[-- Attachment #1: Type: text/plain, Size: 2156 bytes --] zsh uses zgetdir to evaluate ${FOO:a}. When in a directory in a different filesystem to its parent, zgetdir will lstat many entries in the parent. This leads to slowness, especially when some of the lstatted entries are on remote filesystems. This behaviour can be avoided by making zsh use getcwd instead (build zsh with USE_GETCWD). Interestingly, getcwd will also be used in the regular zsh build if zgetdir fails (see the implementation of zgetcwd). I have looked through some threads in the mailing list to find out why zgetdir is being used over getcwd in the first place. It seems it was implemented this way in the 1990s to work around a bug in some implementations of getcwd, which should not be a concern on modern systems. I was wondering if zgetdir is still the right way to do this? Are there use cases where it is preferred over getcwd? Maybe zgetcwd could simply use getcwd primarily (i.e. not as fallback), or perhaps USE_GETCWD could be enabled by default (currently it is only enabled on QNX builds). ________________________________ This communication is intended only for the addressee(s), may contain confidential, privileged or proprietary information, and may be protected by US and other laws. Your acceptance of this communication constitutes your agreement to keep confidential all the confidential information contained in this communication, as well as any information derived by you from the confidential information contained in this communication. We do not waive any confidentiality by misdelivery.
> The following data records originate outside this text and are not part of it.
-- ==== Sys2Proof/Machine/Regs.lean ====
section
/-!
DEFINITION. Sys2Proof/Machine/Regs.lean: writes to the register window (00 R5 to R11; 02 R43, R54; 03 R74 to R83, R504): which
accesses are valid, how a write reaches its register, and guarded pairs. A register whose write has a row of its own is
written by the operation of that row.
-/

namespace Sys2Proof.Machine

/-! ### The window (R74 to R76, R79) -/

def windowSize : Nat := 2 ^ 26
def doorbellLo : Nat := 0x2000000
def doorbellHi : Nat := 0x2200000
def apertureLo : Nat := 0x3000000
def apertureHi : Nat := 0x3400000

def inDoorbells (off : Nat) : Bool := doorbellLo ≤ off && off < doorbellHi
def inAperture (off : Nat) : Bool := apertureLo ≤ off && off < apertureHi

/-- 4 or 8 bytes, naturally aligned (R75). -/
def aligned (off size : Nat) : Bool := (size == 4 || size == 8) && off % size == 0

/-- Does an access reach a defined register (R75)? -/
def reachesReg (off size : Nat) : Bool := aligned off size && (regAt (off / 8 * 8)).isSome

/-- Is an access to a doorbell page valid (R75)? -/
def doorbellOk (off size : Nat) : Bool := size == 4 && off % 4096 == 0

/-- Is a write into the aperture valid, by its offset in it (R79)? -/
def apertureOk (off len : Nat) : Bool :=
  decide (4 ≤ len) && decide (len ≤ 256) && off / 256 == (off + len - 1) / 256 && decide (off + len ≤ 2 ^ 22)

/-- Is a write valid (R75, R79)? -/
def writeValid (off size : Nat) : Bool :=
  if inDoorbells off then doorbellOk off size
  else if inAperture off then apertureOk (off - apertureLo) size
  else reachesReg off size

/-- Is a read valid (R75, R79)? -/
def readValid (off size : Nat) : Bool :=
  if inDoorbells off then doorbellOk off size else if inAperture off then aligned off size else reachesReg off size

/-- `INVALID_ACCESS` (R76): a write is dropped, a read returns zero. -/
def execInvalidAccess (write : Bool) (offset size : Nat) (s : State) : Host.Outcome State Fault Refusal :=
  lift (fun d =>
    if !d.sys.portUp ∨ windowSize ≤ offset ∨ (if write then writeValid offset size else readValid offset size) then d
    else accessInvalid d offset) s

/-- A write into the load aperture (R79, R81): dropped while a load is busy. -/
def aperturePut (d : Dev) (off : Nat) (data : List Byte) : Dev :=
  if !apertureOk off data.length then accessInvalid d (apertureLo + off)
  else if d.sys.load.isSome then postedOverrun d (apertureLo + off)
  else setSys d { d.sys with aperture := setBytes d.sys.aperture off data }

/-- `APERTURE_WRITE` (R79): the offset is counted from the start of the aperture. -/
def execApertureWrite (offset : Nat) (data : List Byte) (s : State) : Host.Outcome State Fault Refusal :=
  lift (fun d => if d.sys.portUp ∧ offset < 2 ^ 22 then aperturePut d offset data else d) s

/-! ### Event registers (R9) -/

/-- Is there an event register at an offset? -/
def isEvt (off : Nat) : Bool :=
  match regAt off with | some (r, _) => r.flds.all (fun f => decide (f.acc = .ws)) | none => false

/-- `EVENT_WRITE_BACK` (R9, R43, R80). -/
def execEventWriteBack (offset : Nat) (value : BitVec 16) (s : State) : Host.Outcome State Fault Refusal :=
  lift (fun d => if d.sys.portUp ∧ isEvt offset then evWriteBack d offset value else d) s

/-! ### Guarded pairs (R11, R82, R83) -/

/-- The `*_A` registers of the device (R82). -/
def guardRegs : List Nat :=
  [Rg.DBG_OBS_EN_A, Rg.SEC_ZEROISE_A, Rg.GLB_UNIT_RESET_A, Rg.GLB_FW_ACTIVATE_A, Rg.ARR_RETIRE_A, Rg.MEM_ERASE_A,
    Rg.LNK_PORT_DISABLE_A, Rg.CKP_DISCARD_A]

/-- A matched `MEM_ERASE` write by its target (R309): reserved targets are refused. -/
def memErase (d : Dev) (v : Nat) : Dev :=
  if v = 1 ∨ v = 2 ∨ v = 3 then eraseStart d v 0
  else if v % 256 = 4 ∧ v / 2 ^ 13 = 0 then eraseStart d 4 (v / 256)
  else cfgIgnored (unguard d Rg.MEM_ERASE_A) Rg.MEM_ERASE_A

/-- A matched `DBG_OBS_EN` write (R447, R499). -/
def obsWrite (d : Dev) (v : Nat) : Dev :=
  if v = 1 then obsEnable d else if v = 0 then obsDisable d else cfgIgnored (unguard d Rg.DBG_OBS_EN_A) Rg.DBG_OBS_EN_A

/-- The effect of a matched guarded write (R82). -/
def guardEffect (d : Dev) (a v : Nat) : Dev :=
  if a = Rg.DBG_OBS_EN_A then obsWrite d v
  else if a = Rg.SEC_ZEROISE_A then secZeroise d v
  else if a = Rg.GLB_UNIT_RESET_A then glbUnitReset d v
  else if a = Rg.GLB_FW_ACTIVATE_A then fwActivate d v
  else if a = Rg.ARR_RETIRE_A then arrRetire d v
  else if a = Rg.MEM_ERASE_A then memErase d v
  else if a = Rg.LNK_PORT_DISABLE_A then portDisable d v
  else ckpDiscard d v

/-- A window closes `age` subframes or more after its write (R11): its value is discarded. -/
def guardClose (d : Dev) (age a : Nat) : Dev :=
  match look d.sys.guards a with
  | some (_, t) => if t + age ≤ up d then guardFail (unguard d a) a else d
  | none => d

/-- A write of 32 bits to `*_A`: the value is pending, and an earlier one is discarded (R11). -/
def guardFirst (d : Dev) (a v : Nat) : Dev :=
  let d := guardClose d 15 a
  setSys d { d.sys with guards := put d.sys.guards a (v, up d) }

/-- A write of 32 bits to `*_B` (R11): the complement of the pending value takes effect; anything else is reported. The window of
256 cycles is 13.98 subframes: a write 15 or more subframes after that to `*_A` finds it closed (log entry 78). -/
def guardSecond (d : Dev) (a v : Nat) : Dev :=
  let d := guardClose d 15 a
  match look d.sys.guards a with
  | none => guardFail d (a + 8)
  | some (w, _) => if w + v = 2 ^ 32 - 1 then guardEffect d a w else guardFail (unguard d a) (a + 8)

/-- `GUARD_WINDOW_EXPIRE` (R11): the window closes after cycle 256, 13 to 15 subframes after the write as the counter shows them
(log entry 78). -/
def execGuardWindowExpire (offset : Nat) (s : State) : Host.Outcome State Fault Refusal := lift (fun d => guardClose d 13 offset) s

/-! ### Banked registers and governing enables (R7, R54) -/

/-- The bank of a register: its copy, or the entry that its selector names. -/
def bankOf (d : Dev) (off n : Nat) : Nat :=
  if off = Rg.CTX_CLIENT_LIM then fget d Fd.CTX_CLIENT_SEL_client
  else if off = Rg.MEM_CLIENT_SHARE then fget d Fd.MEM_CLIENT_SEL_client
  else if off = Rg.SEQ_LC_QUOTA then lcBank (fget d Fd.SEQ_LC_SEL_slice) (fget d Fd.SEQ_LC_SEL_client)
  else if off = Rg.TXT_TBL_CNT then fget d Fd.TXT_TBL_SEL_table
  else if off = Rg.LNK_PORT_CNT ∨ off = Rg.LNK_TC_ASYM then fget d Fd.LNK_PORT_SEL_port
  else if off = Rg.LNK_ROUTE then fget d Fd.LNK_ROUTE_SEL_device
  else if off = Rg.LNK_GATE_ENT then fget d Fd.LNK_GATE_SEL_list * 64 + fget d Fd.LNK_GATE_SEL_entry
  else if off = Rg.LNK_POL_RATE ∨ off = Rg.LNK_POL_BURST then fget d Fd.LNK_POL_SEL_client * 8 + fget d Fd.LNK_POL_SEL_class
  else if off = Rg.LNK_LE_POOL then fget d Fd.LNK_LE_SEL_pool
  else if off = Rg.LNK_LE_ENT then fget d Fd.LNK_LE_SEL_pool * 64 + fget d Fd.LNK_LE_SEL_entry
  else if off = Rg.LNK_LENDER then fget d Fd.LNK_LENDER_SEL_entry
  else if off = Rg.MAP_HO_REQ then fget d Fd.MAP_HO_SEL_entry
  else if Rg.MAP_SLICE_ARR0 ≤ off ∧ off ≤ Rg.MAP_SLICE_BANKS then fget d Fd.MAP_SLICE_SEL_slice
  else if Rg.SEC_PUB_KEY0 ≤ off ∧ off ≤ Rg.SEC_PUB_CFG then fget d Fd.SEC_PUB_SEL_entry
  else if off = Rg.SEC_RCPT then fget d Fd.SEC_RCPT_SEL_entry
  else if off = Rg.MTR_ENV_ENT then fget d Fd.MTR_ENV_SEL_entry
  else if Rg.FLT_CLIENT_BASE ≤ off ∧ off ≤ Rg.FLT_CLIENT_SHADOW then fget d Fd.FLT_CLIENT_SEL_client
  else n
If you receive this communication in error, any use, dissemination, printing or copying is strictly prohibited; please destroy all electronic and paper copies and notify the sender immediately. Nothing in this email is intended to constitute (1) investment or trading advice or recommendations or any advertisement or (2) a solicitation of an investment in any jurisdiction in which such a solicitation would be unlawful. Please note that PDT Partners UK, LLP, including its affiliates, reserves the right to intercept, archive, monitor and review all communications to and from its network. [-- Attachment #2: Type: text/html, Size: 5019 bytes --]
On 20 May 2022 at 11:08 Stefan Radziuk <sradziuk@pdtpartners.com> wrote:
> I have looked through some threads in the mailing list to find out why
> zgetdir > is being used over getcwd in the first place. It seems it was
> implemented this way in the 1990s to work around a bug in some implementations
> of getcwd, which should not be a concern on modern systems.
>
> I was wondering if zgetdir is still the right way to do this? Are there
> use cases where it is preferred over getcwd? Maybe zgetcwd could simply
> use getcwd primarily (i.e. not as fallback), or perhaps USE_GETCWD could
> be enabled by default (currently it is only enabled on QNX builds).
The best bet would probably be to try that by default once we're sure the
release is out of the way --- as you say there's a good chance that's the
right way to go now and I don't think we're going to find out the problems
any other way.
pws
On 5/20/22, Stefan Radziuk <sradziuk@pdtpartners.com> wrote:
> zsh uses zgetdir to evaluate ${FOO:a}. When in a directory in a different
> filesystem to its parent, zgetdir will lstat many entries in the parent.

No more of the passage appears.